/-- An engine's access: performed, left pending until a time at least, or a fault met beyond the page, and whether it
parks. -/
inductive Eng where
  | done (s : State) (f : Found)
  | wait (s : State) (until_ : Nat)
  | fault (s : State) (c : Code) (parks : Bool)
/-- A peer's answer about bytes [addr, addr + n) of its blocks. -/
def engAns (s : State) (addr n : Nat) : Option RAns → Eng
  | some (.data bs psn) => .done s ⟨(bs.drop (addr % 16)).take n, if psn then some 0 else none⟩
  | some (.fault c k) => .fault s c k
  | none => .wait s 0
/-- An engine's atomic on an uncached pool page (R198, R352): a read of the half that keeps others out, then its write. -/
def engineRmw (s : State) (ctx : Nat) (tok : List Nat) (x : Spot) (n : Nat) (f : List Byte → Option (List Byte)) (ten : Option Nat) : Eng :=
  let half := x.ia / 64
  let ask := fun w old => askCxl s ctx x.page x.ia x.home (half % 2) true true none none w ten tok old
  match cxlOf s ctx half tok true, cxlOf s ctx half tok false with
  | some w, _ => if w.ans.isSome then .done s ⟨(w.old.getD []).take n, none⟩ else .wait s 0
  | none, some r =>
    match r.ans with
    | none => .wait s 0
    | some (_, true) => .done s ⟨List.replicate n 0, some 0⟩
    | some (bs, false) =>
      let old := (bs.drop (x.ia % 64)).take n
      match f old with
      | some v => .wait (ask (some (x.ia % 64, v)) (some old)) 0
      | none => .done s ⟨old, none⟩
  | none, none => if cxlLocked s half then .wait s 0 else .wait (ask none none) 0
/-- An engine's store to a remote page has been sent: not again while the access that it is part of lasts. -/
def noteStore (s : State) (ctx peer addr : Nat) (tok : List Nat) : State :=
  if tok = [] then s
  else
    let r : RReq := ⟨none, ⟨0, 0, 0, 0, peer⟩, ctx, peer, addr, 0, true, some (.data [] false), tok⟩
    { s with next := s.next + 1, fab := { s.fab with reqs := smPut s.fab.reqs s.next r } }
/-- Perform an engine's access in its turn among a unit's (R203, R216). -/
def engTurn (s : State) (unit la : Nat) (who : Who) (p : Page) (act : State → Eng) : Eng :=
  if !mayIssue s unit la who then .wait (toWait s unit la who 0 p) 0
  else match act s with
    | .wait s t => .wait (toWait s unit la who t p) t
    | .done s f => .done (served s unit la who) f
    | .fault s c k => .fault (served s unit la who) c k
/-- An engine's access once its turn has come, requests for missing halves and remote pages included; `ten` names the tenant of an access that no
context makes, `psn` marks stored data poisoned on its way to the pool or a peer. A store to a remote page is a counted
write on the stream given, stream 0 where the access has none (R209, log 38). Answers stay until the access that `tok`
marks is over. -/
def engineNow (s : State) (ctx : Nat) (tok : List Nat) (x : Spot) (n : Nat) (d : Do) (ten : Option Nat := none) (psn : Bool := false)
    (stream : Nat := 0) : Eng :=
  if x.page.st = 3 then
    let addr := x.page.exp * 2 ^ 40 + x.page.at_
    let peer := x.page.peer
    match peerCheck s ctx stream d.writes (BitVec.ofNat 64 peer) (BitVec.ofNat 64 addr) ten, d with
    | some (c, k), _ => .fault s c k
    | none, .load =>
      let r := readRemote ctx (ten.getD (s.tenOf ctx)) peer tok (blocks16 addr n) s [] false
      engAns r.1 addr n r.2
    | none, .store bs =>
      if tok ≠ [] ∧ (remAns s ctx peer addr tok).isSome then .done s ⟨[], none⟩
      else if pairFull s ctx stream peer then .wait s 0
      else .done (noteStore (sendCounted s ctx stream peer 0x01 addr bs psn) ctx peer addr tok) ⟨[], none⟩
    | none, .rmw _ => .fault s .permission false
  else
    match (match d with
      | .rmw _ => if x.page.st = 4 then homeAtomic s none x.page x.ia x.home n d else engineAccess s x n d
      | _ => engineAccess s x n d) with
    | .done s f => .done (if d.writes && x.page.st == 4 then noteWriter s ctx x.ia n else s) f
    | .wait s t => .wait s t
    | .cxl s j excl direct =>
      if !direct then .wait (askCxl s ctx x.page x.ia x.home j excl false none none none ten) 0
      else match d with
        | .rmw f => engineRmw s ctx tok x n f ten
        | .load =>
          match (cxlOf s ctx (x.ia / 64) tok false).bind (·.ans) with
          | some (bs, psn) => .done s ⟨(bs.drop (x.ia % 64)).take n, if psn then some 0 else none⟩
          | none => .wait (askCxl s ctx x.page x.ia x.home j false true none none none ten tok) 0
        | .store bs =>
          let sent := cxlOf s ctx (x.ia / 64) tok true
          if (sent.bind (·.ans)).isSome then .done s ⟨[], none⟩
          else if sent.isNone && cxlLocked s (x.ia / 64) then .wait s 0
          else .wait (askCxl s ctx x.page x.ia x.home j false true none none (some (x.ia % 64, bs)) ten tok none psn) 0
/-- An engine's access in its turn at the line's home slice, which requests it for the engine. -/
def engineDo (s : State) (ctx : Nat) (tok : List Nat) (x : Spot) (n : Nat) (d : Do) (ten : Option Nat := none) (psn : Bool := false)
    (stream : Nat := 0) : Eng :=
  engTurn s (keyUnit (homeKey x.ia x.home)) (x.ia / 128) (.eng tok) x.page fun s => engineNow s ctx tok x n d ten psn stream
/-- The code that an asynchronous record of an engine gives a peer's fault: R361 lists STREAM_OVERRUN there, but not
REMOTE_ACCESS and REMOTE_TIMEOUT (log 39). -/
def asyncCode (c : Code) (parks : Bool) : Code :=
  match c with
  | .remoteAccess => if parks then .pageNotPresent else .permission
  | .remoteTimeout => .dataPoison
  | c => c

--

— Work request —
Full repetition needed. Write out every entry above exactly as given.

— Solution to this exercise —
/-- An engine's access: performed, left pending until a time at least, or a fault met beyond the page, and whether it
parks. -/
inductive Eng where
  | done (s : State) (f : Found)
  | wait (s : State) (until_ : Nat)
  | fault (s : State) (c : Code) (parks : Bool)
/-- A peer's answer about bytes [addr, addr + n) of its blocks. -/
def engAns (s : State) (addr n : Nat) : Option RAns → Eng
  | some (.data bs psn) => .done s ⟨(bs.drop (addr % 16)).take n, if psn then some 0 else none⟩
  | some (.fault c k) => .fault s c k
  | none => .wait s 0
/-- An engine's atomic on an uncached pool page (R198, R352): a read of the half that keeps others out, then its write. -/
def engineRmw (s : State) (ctx : Nat) (tok : List Nat) (x : Spot) (n : Nat) (f : List Byte → Option (List Byte)) (ten : Option Nat) : Eng :=
  let half := x.ia / 64
  let ask := fun w old => askCxl s ctx x.page x.ia x.home (half % 2) true true none none w ten tok old
  match cxlOf s ctx half tok true, cxlOf s ctx half tok false with
  | some w, _ => if w.ans.isSome then .done s ⟨(w.old.getD []).take n, none⟩ else .wait s 0
  | none, some r =>
    match r.ans with
    | none => .wait s 0
    | some (_, true) => .done s ⟨List.replicate n 0, some 0⟩
    | some (bs, false) =>
      let old := (bs.drop (x.ia % 64)).take n
      match f old with
      | some v => .wait (ask (some (x.ia % 64, v)) (some old)) 0
      | none => .done s ⟨old, none⟩
  | none, none => if cxlLocked s half then .wait s 0 else .wait (ask none none) 0
/-- An engine's store to a remote page has been sent: not again while the access that it is part of lasts. -/
def noteStore (s : State) (ctx peer addr : Nat) (tok : List Nat) : State :=
  if tok = [] then s
  else
    let r : RReq := ⟨none, ⟨0, 0, 0, 0, peer⟩, ctx, peer, addr, 0, true, some (.data [] false), tok⟩
    { s with next := s.next + 1, fab := { s.fab with reqs := smPut s.fab.reqs s.next r } }
/-- Perform an engine's access in its turn among a unit's (R203, R216). -/
def engTurn (s : State) (unit la : Nat) (who : Who) (p : Page) (act : State → Eng) : Eng :=
  if !mayIssue s unit la who then .wait (toWait s unit la who 0 p) 0
  else match act s with
    | .wait s t => .wait (toWait s unit la who t p) t
    | .done s f => .done (served s unit la who) f
    | .fault s c k => .fault (served s unit la who) c k
/-- An engine's access once its turn has come, requests for missing halves and remote pages included; `ten` names the tenant of an access that no
context makes, `psn` marks stored data poisoned on its way to the pool or a peer. A store to a remote page is a counted
write on the stream given, stream 0 where the access has none (R209, log 38). Answers stay until the access that `tok`
marks is over. -/
def engineNow (s : State) (ctx : Nat) (tok : List Nat) (x : Spot) (n : Nat) (d : Do) (ten : Option Nat := none) (psn : Bool := false)
    (stream : Nat := 0) : Eng :=
  if x.page.st = 3 then
    let addr := x.page.exp * 2 ^ 40 + x.page.at_
    let peer := x.page.peer
    match peerCheck s ctx stream d.writes (BitVec.ofNat 64 peer) (BitVec.ofNat 64 addr) ten, d with
    | some (c, k), _ => .fault s c k
    | none, .load =>
      let r := readRemote ctx (ten.getD (s.tenOf ctx)) peer tok (blocks16 addr n) s [] false
      engAns r.1 addr n r.2
    | none, .store bs =>
      if tok ≠ [] ∧ (remAns s ctx peer addr tok).isSome then .done s ⟨[], none⟩
      else if pairFull s ctx stream peer then .wait s 0
      else .done (noteStore (sendCounted s ctx stream peer 0x01 addr bs psn) ctx peer addr tok) ⟨[], none⟩
    | none, .rmw _ => .fault s .permission false
  else
    match (match d with
      | .rmw _ => if x.page.st = 4 then homeAtomic s none x.page x.ia x.home n d else engineAccess s x n d
      | _ => engineAccess s x n d) with
    | .done s f => .done (if d.writes && x.page.st == 4 then noteWriter s ctx x.ia n else s) f
    | .wait s t => .wait s t
    | .cxl s j excl direct =>
      if !direct then .wait (askCxl s ctx x.page x.ia x.home j excl false none none none ten) 0
      else match d with
        | .rmw f => engineRmw s ctx tok x n f ten
        | .load =>
          match (cxlOf s ctx (x.ia / 64) tok false).bind (·.ans) with
          | some (bs, psn) => .done s ⟨(bs.drop (x.ia % 64)).take n, if psn then some 0 else none⟩
          | none => .wait (askCxl s ctx x.page x.ia x.home j false true none none none ten tok) 0
        | .store bs =>
          let sent := cxlOf s ctx (x.ia / 64) tok true
          if (sent.bind (·.ans)).isSome then .done s ⟨[], none⟩
          else if sent.isNone && cxlLocked s (x.ia / 64) then .wait s 0
          else .wait (askCxl s ctx x.page x.ia x.home j false true none none (some (x.ia % 64, bs)) ten tok none psn) 0
/-- An engine's access in its turn at the line's home slice, which requests it for the engine. -/
def engineDo (s : State) (ctx : Nat) (tok : List Nat) (x : Spot) (n : Nat) (d : Do) (ten : Option Nat := none) (psn : Bool := false)
    (stream : Nat := 0) : Eng :=
  engTurn s (keyUnit (homeKey x.ia x.home)) (x.ia / 128) (.eng tok) x.page fun s => engineNow s ctx tok x n d ten psn stream
/-- The code that an asynchronous record of an engine gives a peer's fault: R361 lists STREAM_OVERRUN there, but not
REMOTE_ACCESS and REMOTE_TIMEOUT (log 39). -/
def asyncCode (c : Code) (parks : Bool) : Code :=
  match c with
  | .remoteAccess => if parks then .pageNotPresent else .permission
  | .remoteTimeout => .dataPoison
  | c => c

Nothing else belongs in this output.